I’ve thought about starting a blog for years. But back in the 2010s there was a surge where everyone and their mom was starting a blog and so I obviously didn’t want to jump on that bandwagon. For whatever reason, I don’t like following trends, even though I’m a recovering people pleaser who has spent the past 31 years of my life trying to gain people’s acceptance. If someone had asked me to start a blog, I probably definitely might would have - just so they wouldn’t be upset… But since everyone was doing it and no one asked me to, I didn’t want to be like all those silly people who started blogs.
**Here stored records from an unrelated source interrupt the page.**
-- ==== Sys2Proof/Machine/Step.lean ====
section
/-!
DEFINITION. One step: the command at the front of the queue, or a millisecond of idle time; and the placing of a command.
-/
namespace Sys2Proof.Machine

/-- The command at the front of the queue is run with the queue's rest. On an empty queue the block idles for one
millisecond (R15; log entry 2). -/
def step (s : State) : Host.Outcome State Fault Refusal :=
  match s.pending with
  | [] => .next { s with dev := s.dev.tick }
  | c :: rest => exec c { s with pending := rest }

/-- The command a word spells, put at the front of the queue. No row of the table carries bits, so none is spelled. -/
def State.withFetchWord (s : State) (nbits w : Nat) : State :=
  match decodeTableWord nbits w with
  | none => s
  | some c => { s with pending := c :: s.pending }

end Sys2Proof.Machine
end

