-- ==== Sys2Proof/WellFormed.lean ====
section
/-!
DEFINITION. Well-formed commands. Bit fields are bounded by their types; what remains is the shape of a management
frame (R161: a payload of 0 to 60 bytes in units of 4 bytes), that a frame has at least one byte (R163: "A deselection
with no byte clocked is not a frame") and ends with a whole byte unless it is a FETCH REPLY (R163, R165), and that the row
UNKNOWN carries a code that is not a code of the part (R164).
-/
namespace Sys2Proof

/-- The payload is 0 to 60 bytes, a whole number of 4-byte units (R161). -/
def Frame.wellFormed (f : Frame) : Bool :=
  f.payload.length % 4 == 0 && decide (f.payload.length ≤ 60)

/-- A frame of a command other than FETCH REPLY ends with a whole byte: with a part-byte it is cut short (R163). -/
def Frame.whole (f : Frame) : Bool := f.wellFormed && !f.partByte

/-- The check on each row's operands. -/
def Instr.wellFormed : Instr → Bool
  | .frameWhileWorking n => decide (1 ≤ n)
  | .frameCutShort f => decide (1 ≤ f.clocked)
  | .unknown code f => f.whole && !(commandCodes.contains code)
  | .badCheck f => f.whole
  | .fetchReply f => f.wellFormed
  | .getState f => f.whole
  | .getScope f => f.whole
  | .getClaims f => f.whole
  | .getRegion f => f.whole
  | .getJournal f => f.whole
  | .getAlerts f => f.whole
  | .getCounters f => f.whole
  | .ackAlerts f => f.whole
  | .setAlertMask f => f.whole
  | .clearCounters f => f.whole
  | .setRegion f => f.whole
  | .setDefaultMode f => f.whole
  | .setTimer f => f.whole
  | .setArrayTimeout f => f.whole
  | .syncAnchor f => f.whole
  | .formatJournal f => f.whole
  | .forceAbandon f => f.whole
  | .resetPart f => f.whole
  | .powerOn => true
  | .prstAssert => true
  | .prstRelease => true
  | .pwrwarnAssert => true
  | .pwrwarnRelease => true
  | .hrstAssert _ => true
  | .hrstRelease _ => true
  | .requestTaken _ _ => true
  | .responseTaken _ => true
  | .readBegin _ => true
  | .readHazardClear _ _ => true
  | .writeBegin _ => true
  | .openMark _ => true
  | .closeMark _ => true
  | .abandonMark _ => true
  | .accessGrant => true
  | .arrayAnswer _ _ _ => true
  | .arrayResponseTimeout => true
  | .takeAppendItem => true
  | .heldItemRetake => true
  | .scopeAgeExpiry _ => true
  | .forcedAbandonWaitEnd _ => true
  | .rollbackJobTake => true
  | .anchorUpdateBegin => true
  | .safeEntry => true
  | .formatCopyWrite => true
  | .markKindNone _ => true

end Sys2Proof
end

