/-- The markers that pass the checks stay begun. An OPEN hands its record to the journal writer with the port's serial
counter (R5); a CLOSE one with the serial of the top entry, MERGED above level 1 (R7), COMMITTED at level 1 with the timer
stopped (R8). An ABANDON makes the port UNWINDING, stops the timer of a level-1 scope, advances HOST_ABANDONS and queues a
job "level L" with cause ABANDONED-HOST, the stack as it is (R10, R98). -/
def Obligations.MarkersAreCarriedOut : Prop :=
  ∀ (q : List Instr) (p : Port) (d : Device) (i : Nat) (e : Entry),
    let h := d.host.get p
    let s := d.scope.get p
    let c := d.counters.port.get p
    let level := e.req.level.toNat
    let marked : Device := withPort d p (reached h i e .marker s.stack.length)
    let handing (x : Item) : Device :=
      { marked with journal := { d.journal with queue := d.journal.queue ++ [x] } }
    Starts d p i e → reqKind e.req = .mark → d.part = .running → d.journal.faulted = false →
    (markKind e.req = .openScope → s.stack.length < 4 → level = s.stack.length + 1 →
      exec (.openMark p) ⟨q, d⟩ = .next ⟨q, handing ⟨.marker, p, level, s.serialCounter, .openScope⟩⟩) ∧
    (∀ top below, s.stack = top :: below → level = s.stack.length →
      (markKind e.req = .closeScope → 2 ≤ level → level ≤ 4 →
        exec (.closeMark p) ⟨q, d⟩ = .next ⟨q, handing ⟨.marker, p, level, top.serial, .close .merged⟩⟩) ∧
      (markKind e.req = .closeScope → level = 1 →
        exec (.closeMark p) ⟨q, d⟩ = .next ⟨q, { handing ⟨.marker, p, 1, top.serial, .close .committed⟩ with
          scope := d.scope.set p { s with running := false } }⟩) ∧
      (markKind e.req = .abandonScope → level ≤ 4 →
        exec (.abandonMark p) ⟨q, d⟩ = .next ⟨q, { marked with
          scope := d.scope.set p { s with state := .unwinding, running := if level = 1 then false else s.running }
          counters := { d.counters with
            port := d.counters.port.set p { c with hostAbandons := counted c.hostAbandons } }
          rollback := { d.rollback with
            jobs := d.rollback.jobs ++ [⟨p, .level level, .abandonedHost, 0, 0, .waiting, 0⟩] } }⟩))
Here I am, probably 10 years later, finally starting a blog. Insert face palm emoji.

I like to write. Writing is one of my main ways of processing things, particularly overwhelming things, in my life. I start most days with a cup of coffee (with creamer, obviously), my Bible, and my journal. Most mornings I write a letter of sorts to the Lord. Sometimes it feels like I’m having a conversation with Him, but usually it’s just me processing through something that happened the day before or something that I’m thinking about for the upcoming day. It’s where I try to get ahold of my overwhelm, where I untangle my emotions, and where I express my gratitude for all of the good things He has placed in my life.

I also like to share. Not necessarily my ice cream, but my struggles. One positive thing that social media has shown me (I have a love/hate relationship with sm like everyone else but FOMO keeps me coming back…) is that when we share something vulnerable, it simultaneously helps us and other people. When people respond kindly to our vulnerability, it affirms us. And when we share our vulnerabilities with others, it can help both of us feel less alone and give them the courage to share their own struggles. We are all fighting our own demons, but I think often we are fighting similar ones. And it’s always easier when you don’t have to fight alone.

So here I am, starting a blog. One, so I can process all the things in my life. And two, so that maybe something I’m learning along the way will help you too. I hope you find my blog posts funny, relatable, and encouraging. I hope they make you feel less alone.